Start of Block

-- ==== Sys2Proof/Tests/Slice0.lean ====
section
/-! SUPPORT. The model's own tests: ill-formed operations and lines are refused, words written out from the spec's
encodings decode to what they stand for, single operations give the values of 95_test_vectors.md and R179, and every
statement with hypotheses has a state that meets them. -/

-- The host compiles under a limit on memory that a thread per theorem would exceed.
set_option Elab.async false

namespace Sys2Proof.Tests

open Sys2Proof.Machine

/-- A circuit of two Registers, two Bits, two ALUs and four slots, the second ALU with valid latches, some outputs behind
it. -/
def small : State where
  regs := [⟨0x00FF#16, 0x1234#16⟩, ⟨0xA5A5#16, 0xA5A5#16⟩]
  bits := [⟨false, true⟩, ⟨true, true⟩]
  alus := [Latches.fresh,
    ⟨.word 0x1234#16, .word 0xABCD#16, .bit false, .bit false, .bit false, .bit false, .bit true, .bit false⟩]
  slots := 4
  todo := []
  outs := [.word 0x8001#16, .bit true, .alu 0x0000#16 true false, .nothing]
  events := []

/-- `small` with a trace. -/
def withTrace (bytes : List Byte) : State := { small with todo := bytes }

/-- What an operation returns in `small`. -/
def returned (i : Instr) : Option Outputs := outOf (exec i small)

/-- The fault an operation ends in, in `small`. -/
def raised (i : Instr) : Option Fault := faultOf (exec i small)

/-- The Signals of the trace notation of R80. -/
def b0 : Option Sig := some (.bit false)
def b1 : Option Sig := some (.bit true)
def inv : Option Sig := some .invalid
def w (n : Nat) : Option Sig := some (.word (BitVec.ofNat 16 n))

/-! ### Ill-formed terms are refused -/

theorem test_wf_alu_number : (Instr.aluAdd 255 none none).wf .encodable = true ∧ (Instr.aluAdd 256 none none).wf .encodable = false := by
  decide
theorem test_wf_other_alu_number : (Instr.aluC010111 256 none none).wf .encodable = false := by decide
theorem test_wf_bit_number : (Instr.bitLoad 255 b1).wf .encodable = true ∧ (Instr.bitLoad 256 b1).wf .encodable = false := by decide
theorem test_wf_bit_tick_number : (Instr.bitTick 256).wf .encodable = false := by decide
theorem test_wf_reg_number : (Instr.regHold 255 (w 0) none).wf .encodable = true ∧ (Instr.regHold 256 (w 0) none).wf .encodable = false := by
  decide
theorem test_wf_reg_tick_number : (Instr.regTick 256).wf .encodable = false := by decide
theorem test_wf_channel :
    (Instr.regLoad 0 (w 0) (some ⟨255, 0⟩)).wf .encodable = true ∧ (Instr.regLoad 0 (w 0) (some ⟨256, 0⟩)).wf .encodable = false := by decide
theorem test_wf_slot :
    (Instr.regLoad 0 (w 0) (some ⟨0, 65535⟩)).wf .encodable = true ∧ (Instr.regLoad 0 (w 0) (some ⟨0, 65536⟩)).wf .encodable = false := by
  decide
theorem test_wf_line_elements :
    (Line.aluUpdate 256 .absent .absent .absent .absent .absent .absent .absent .absent).wf .encodable = false ∧
    (Line.bitUpdate 256 .absent .absent).wf .encodable = false ∧ (Line.regUpdate 256 .absent .absent none).wf .encodable = false ∧
    (Line.bitTick 256).wf .encodable = false ∧ (Line.regTick 256).wf .encodable = false ∧
    (Line.regUpdate 0 .absent .absent (some ⟨0, 65536⟩)).wf .encodable = false := by decide
theorem test_wf_reference :
    (Line.notGate (.src (.out 65535 .out))).wf .encodable = true ∧ (Line.notGate (.src (.out 65536 .out))).wf .encodable = false ∧
    (Line.notGate (.src (.bitOf 65536 0))).wf .encodable = false := by decide
theorem test_wf_bit_index :
    (Line.notGate (.src (.bitOf 0 15))).wf .encodable = true ∧ (Line.notGate (.src (.bitOf 0 16))).wf .encodable = false := by decide
theorem test_wf_bundle_length :
    (Line.not16 (.bundle (List.replicate 16 (.sig (.bit true))))).wf .encodable = true ∧
    (Line.not16 (.bundle (List.replicate 15 (.sig (.bit true))))).wf .encodable = false := by decide
theorem test_wf_bundle_lane :
    (Line.not16 (.bundle (.bitOf 0 16 :: List.replicate 15 (.sig (.bit true))))).wf .encodable = false := by decide

/-- 00_scope.md R8: what is well formed depends on the circuit, here on each of its four numbers. -/
theorem test_wf_of_a_circuit :
    (Instr.regTick 1).wf small.circuit = true ∧ (Instr.regTick 2).wf small.circuit = false ∧
    (Instr.bitTick 1).wf small.circuit = true ∧ (Instr.bitTick 2).wf small.circuit = false ∧
    (Instr.aluOne 1 none none).wf small.circuit = true ∧ (Instr.aluOne 2 none none).wf small.circuit = false ∧
    (Instr.regHold 1 (w 0) (some ⟨255, 3⟩)).wf small.circuit = true ∧
    (Instr.regHold 1 (w 0) (some ⟨255, 4⟩)).wf small.circuit = false ∧
    (Line.regUpdate 1 .absent .absent (some ⟨255, 4⟩)).wf small.circuit = false := by decide

/-! ### Words written out decode to what they stand for -/

/-- 30_encoding.md R71, R76, R79: words 0 to 15, bit by bit in the order zx nx zy ny f no. -/
theorem test_decode_control_words_0 :
    [(0b000000, Instr.aluAndxy), (0b000001, Instr.aluC000001), (0b000010, Instr.aluAdd), (0b000011, Instr.aluC000011),
     (0b000100, Instr.aluC000100), (0b000101, Instr.aluC000101), (0b000110, Instr.aluC000110), (0b000111, Instr.aluSubyx),
     (0b001000, Instr.aluC001000), (0b001001, Instr.aluC001001), (0b001010, Instr.aluC001010), (0b001011, Instr.aluC001011),
     (0b001100, Instr.aluX), (0b001101, Instr.aluNotx), (0b001110, Instr.aluDecx), (0b001111, Instr.aluNegx)].all
      (fun p => decide (decodeTableWord 8 p.1 = some (p.2 0 (some (.word 0#16)) (some (.word 0#16))))) = true := by
  decide

/-- 30_encoding.md R71, R76, R79: words 16 to 31, bit by bit in the order zx nx zy ny f no. -/
theorem test_decode_control_words_1 :
    [(0b010000, Instr.aluC010000), (0b010001, Instr.aluC010001), (0b010010, Instr.aluC010010), (0b010011, Instr.aluSubxy),
     (0b010100, Instr.aluC010100), (0b010101, Instr.aluOrxy), (0b010110, Instr.aluC010110), (0b010111, Instr.aluC010111),
     (0b011000, Instr.aluC011000), (0b011001, Instr.aluC011001), (0b011010, Instr.aluC011010), (0b011011, Instr.aluC011011),
     (0b011100, Instr.aluC011100), (0b011101, Instr.aluC011101), (0b011110, Instr.aluC011110), (0b011111, Instr.aluIncx)].all
      (fun p => decide (decodeTableWord 8 p.1 = some (p.2 0 (some (.word 0#16)) (some (.word 0#16))))) = true := by
  decide

/-- 30_encoding.md R71, R76, R79: words 32 to 47, bit by bit in the order zx nx zy ny f no. -/
theorem test_decode_control_words_2 :
    [(0b100000, Instr.aluC100000), (0b100001, Instr.aluC100001), (0b100010, Instr.aluC100010), (0b100011, Instr.aluC100011),
     (0b100100, Instr.aluC100100), (0b100101, Instr.aluC100101), (0b100110, Instr.aluC100110), (0b100111, Instr.aluC100111),
     (0b101000, Instr.aluC101000), (0b101001, Instr.aluC101001), (0b101010, Instr.aluZero), (0b101011, Instr.aluC101011),
     (0b101100, Instr.aluC101100), (0b101101, Instr.aluC101101), (0b101110, Instr.aluC101110), (0b101111, Instr.aluC101111)].all
      (fun p => decide (decodeTableWord 8 p.1 = some (p.2 0 (some (.word 0#16)) (some (.word 0#16))))) = true := by
  decide

/-- 30_encoding.md R71, R76, R79: words 48 to 63, bit by bit in the order zx nx zy ny f no. -/
theorem test_decode_control_words_3 :
    [(0b110000, Instr.aluY), (0b110001, Instr.aluNoty), (0b110010, Instr.aluDecy), (0b110011, Instr.aluNegy),
     (0b110100, Instr.aluC110100), (0b110101, Instr.aluC110101), (0b110110, Instr.aluC110110), (0b110111, Instr.aluIncy),
     (0b111000, Instr.aluC111000), (0b111001, Instr.aluC111001), (0b111010, Instr.aluNeg1), (0b111011, Instr.aluC111011),
     (0b111100, Instr.aluC111100), (0b111101, Instr.aluC111101), (0b111110, Instr.aluC111110), (0b111111, Instr.aluOne)].all
      (fun p => decide (decodeTableWord 8 p.1 = some (p.2 0 (some (.word 0#16)) (some (.word 0#16))))) = true := by
  decide

/-- R72: `loadEnable` is the control bit of Bit.Update and Register.Update; element 1, then the Signal, then the
forwarding pair (log 5). -/
theorem test_decode_load_words :
    decodeLine [0b01000000#8, 1#8, 1#8, 1#8, 0#8, 0#8] = .ok ((Instr.bitHold 1 b1).toLine, []) ∧
    decodeLine [0b01000001#8, 1#8, 1#8, 0#8, 0#8, 0#8] = .ok ((Instr.bitLoad 1 b0).toLine, []) ∧
    decodeLine [0b01000010#8, 1#8, 0#8, 0#8, 0x34#8, 0x12#8, 0#8, 0#8, 0#8, 0#8] =
      .ok ((Instr.regHold 1 (w 0x1234) none).toLine, []) ∧
    decodeLine [0b01000011#8, 1#8, 0#8, 0#8, 0x34#8, 0x12#8, 1#8, 7#8, 0x03#8, 0x00#8] =
      .ok ((Instr.regLoad 1 (w 0x1234) (some ⟨7, 3⟩)).toLine, []) := by decide

/-- R73: the PORT rows, which have no control bits (first bytes of log 5). -/
theorem test_decode_port_words :
    decodeLine [71#8, 255#8] = .ok ((Instr.bitTick 255).toLine, []) ∧
    decodeLine [72#8, 255#8] = .ok ((Instr.regTick 255).toLine, []) ∧
    decodeLine [74#8, 2#8, 0#8, 0#8, 0#8] = .ok ((Instr.notGate inv).toLine, []) ∧
    decodeLine [75#8, 1#8, 1#8, 0#8, 0#8, 1#8, 0#8, 0#8, 0#8] = .ok ((Instr.andGate b1 b0).toLine, []) ∧
    decodeLine [76#8, 1#8, 0#8, 0#8, 0#8, 5#8, 0#8, 0#8, 0#8] = .ok ((Instr.orGate b0 none).toLine, []) ∧
    decodeLine [77#8, 1#8, 1#8, 0#8, 0#8, 1#8, 0#8, 0#8, 0#8, 1#8, 1#8, 0#8, 0#8] =
      .ok ((Instr.muxGate b1 b0 b1).toLine, []) ∧
    decodeLine [78#8, 0#8, 0#8, 0xCD#8, 0xAB#8] = .ok ((Instr.not16 (w 0xABCD)).toLine, []) ∧
    decodeLine [79#8, 0#8, 0#8, 0xCD#8, 0xAB#8, 0#8, 0#8, 0#8, 0x80#8] =
      .ok ((Instr.and16 (w 0xABCD) (w 0x8000)).toLine, []) ∧
    decodeLine [80#8, 0#8, 0#8, 0xCD#8, 0xAB#8, 0#8, 0#8, 0#8, 0x80#8, 1#8, 1#8, 0#8, 0#8] =
      .ok ((Instr.mux16 (w 0xABCD) (w 0x8000) b1).toLine, []) ∧
    decodeLine [81#8, 0#8, 0#8, 0xCD#8, 0xAB#8, 0#8, 0#8, 0#8, 0x80#8] =
      .ok ((Instr.add16 (w 0xABCD) (w 0x8000)).toLine, []) := by decide
theorem test_decode_or8way_word :
    decodeLine [82#8, 1#8, 0#8, 0#8, 0#8, 1#8, 1#8, 0#8, 0#8, 1#8, 0#8, 0#8, 0#8, 1#8, 0#8, 0#8, 0#8, 1#8, 0#8, 0#8,
      0#8, 1#8, 0#8, 0#8, 0#8, 1#8, 0#8, 0#8, 0#8, 1#8, 1#8, 0#8, 0#8] =
      .ok ((Instr.or8way b0 b1 b0 b0 b0 b0 b0 b1).toLine, []) := by decide

/-- R80: computed `loadEnable`, an option list with unnamed ports, `name.zr`, `name.out[i]`, and `TICK`. -/
theorem test_decode_computed_forms :
    decodeLine [69#8, 1#8, 4#8, 15#8, 2#8, 1#8, 3#8, 1#8, 0#8, 0#8, 0#8, 0#8, 0#8, 0#8] =
      .ok (.regUpdate 1 (.src (.bitOf 258 15)) (.src (.out 0 .zr)) none, []) ∧
    decodeLine [68#8, 1#8, 5#8, 0#8, 0#8, 0#8, 3#8, 2#8, 0#8, 0#8] =
      .ok (.bitUpdate 1 .absent (.src (.out 0 .ng)), []) ∧
    decodeLine [70#8, 1#8, 0#8, 0#8, 1#8, 0#8, 5#8, 0#8, 0#8, 0#8, 5#8, 0#8, 0#8, 0#8, 5#8, 0#8, 0#8, 0#8, 5#8, 0#8,
      0#8, 0#8, 5#8, 0#8, 0#8, 0#8, 5#8, 0#8, 0#8, 0#8, 1#8, 1#8, 0#8, 0#8] =
      .ok (.aluUpdate 1 (.src (.sig (.word 1#16))) .absent .absent .absent .absent .absent .absent (.bit true), []) ∧
    decodeLine [73#8, 0xAA#8] = .ok (.tick, [0xAA#8]) := by decide

/-- Bytes that are no line are rejected by name. -/
theorem test_decode_rejects :
    decodeLine [] = .error .truncated ∧ decodeLine [78#8, 0#8, 0#8] = .error .truncated ∧
    decodeLine [83#8] = .error (.badSelector 83#8) ∧ decodeLine [255#8] = .error (.badSelector 255#8) ∧
    decodeLine [74#8, 7#8, 0#8, 0#8, 0#8] = .error (.badTag 7#8) ∧
    decodeLine [74#8, 1#8, 2#8, 0#8, 0#8] = .error .reservedBits ∧
    decodeLine [74#8, 3#8, 3#8, 0#8, 0#8] = .error .reservedBits ∧
    decodeLine [66#8, 1#8, 0#8, 0#8, 0#8, 0#8, 2#8, 0#8, 0#8, 0#8] = .error .reservedBits ∧
    decodeLine [74#8, 4#8, 16#8, 0#8, 0#8] = .error .notWellFormed := by decide

/-! ### Gates: 95_test_vectors.md part 2, sections 1 and 2 -/

theorem test_not_gate : returned (.notGate b0) = some (.bit true) ∧ raised (.notGate (w 1)) = some (.invalidWidth .a) := by
  decide
theorem test_and_gate :
    returned (.andGate b1 b0) = some (.bit false) ∧ raised (.andGate inv (w 0xFFFF)) = some (.uninitializedSignal .a) := by
  decide
theorem test_and_gate_second_port :
    raised (.andGate b0 inv) = some (.uninitializedSignal .b) ∧ raised (.andGate b1 (w 0xFFFF)) = some (.invalidWidth .b) ∧
    raised (.andGate b1 none) = some (.uninitializedSignal .b) := by decide
theorem test_or_gate :
    returned (.orGate b0 b1) = some (.bit true) ∧ raised (.orGate b1 inv) = some (.uninitializedSignal .b) := by decide
theorem test_mux_gate :
    returned (.muxGate b1 b0 b0) = some (.bit true) ∧ returned (.muxGate b1 b0 b1) = some (.bit false) := by decide
theorem test_mux_gate_raises :
    raised (.muxGate inv b1 b1) = some (.uninitializedSignal .a) ∧
    raised (.muxGate b1 b1 (w 1)) = some (.invalidWidth .sel) := by decide
theorem test_not16 : returned (.not16 (w 0x1234)) = some (.word 0xEDCB#16) ∧ raised (.not16 b1) = some (.invalidWidth .a) := by
  decide
theorem test_and16 : returned (.and16 (w 0x1234) (w 0xABCD)) = some (.word 0x0204#16) ∧
    raised (.and16 (w 0x1234) inv) = some (.uninitializedSignal .b) := by decide
theorem test_mux16 : returned (.mux16 (w 0x1234) (w 0xABCD) b0) = some (.word 0x1234#16) ∧
    returned (.mux16 (w 0x1234) (w 0xABCD) b1) = some (.word 0xABCD#16) := by decide
theorem test_mux16_raises : raised (.mux16 (w 0x1234) (w 0xABCD) (w 1)) = some (.invalidWidth .sel) ∧
    raised (.mux16 inv (w 0) b1) = some (.uninitializedSignal .a) := by decide
theorem test_add16_ripples : returned (.add16 (w 0x00FF) (w 1)) = some (.word 0x0100#16) ∧
    returned (.add16 (w 0x1234) (w 0xABCD)) = some (.word 0xBE01#16) := by decide
theorem test_add16_wraps : returned (.add16 (w 0xFFFF) (w 1)) = some (.word 0x0000#16) ∧
    returned (.add16 (w 0x8000) (w 0xFFFF)) = some (.word 0x7FFF#16) := by decide
theorem test_or8way : returned (.or8way b0 b0 b0 b0 b0 b0 b0 b0) = some (.bit false) ∧
    returned (.or8way b0 b0 b0 b0 b0 b0 b0 b1) = some (.bit true) := by decide
theorem test_or8way_raises : raised (.or8way b1 b0 b0 b0 b0 inv b0 b0) = some (.uninitializedSignal .in5) := by decide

End of Block

:: What you need to do ::
Whichever lines of the material hold the word "bitTick", find and copy them.

:: Solution to the problem ::
theorem test_wf_bit_tick_number : (Instr.bitTick 256).wf .encodable = false := by decide
    (Line.bitTick 256).wf .encodable = false ∧ (Line.regTick 256).wf .encodable = false ∧
    (Instr.bitTick 1).wf small.circuit = true ∧ (Instr.bitTick 2).wf small.circuit = false ∧
    decodeLine [71#8, 255#8] = .ok ((Instr.bitTick 255).toLine, []) ∧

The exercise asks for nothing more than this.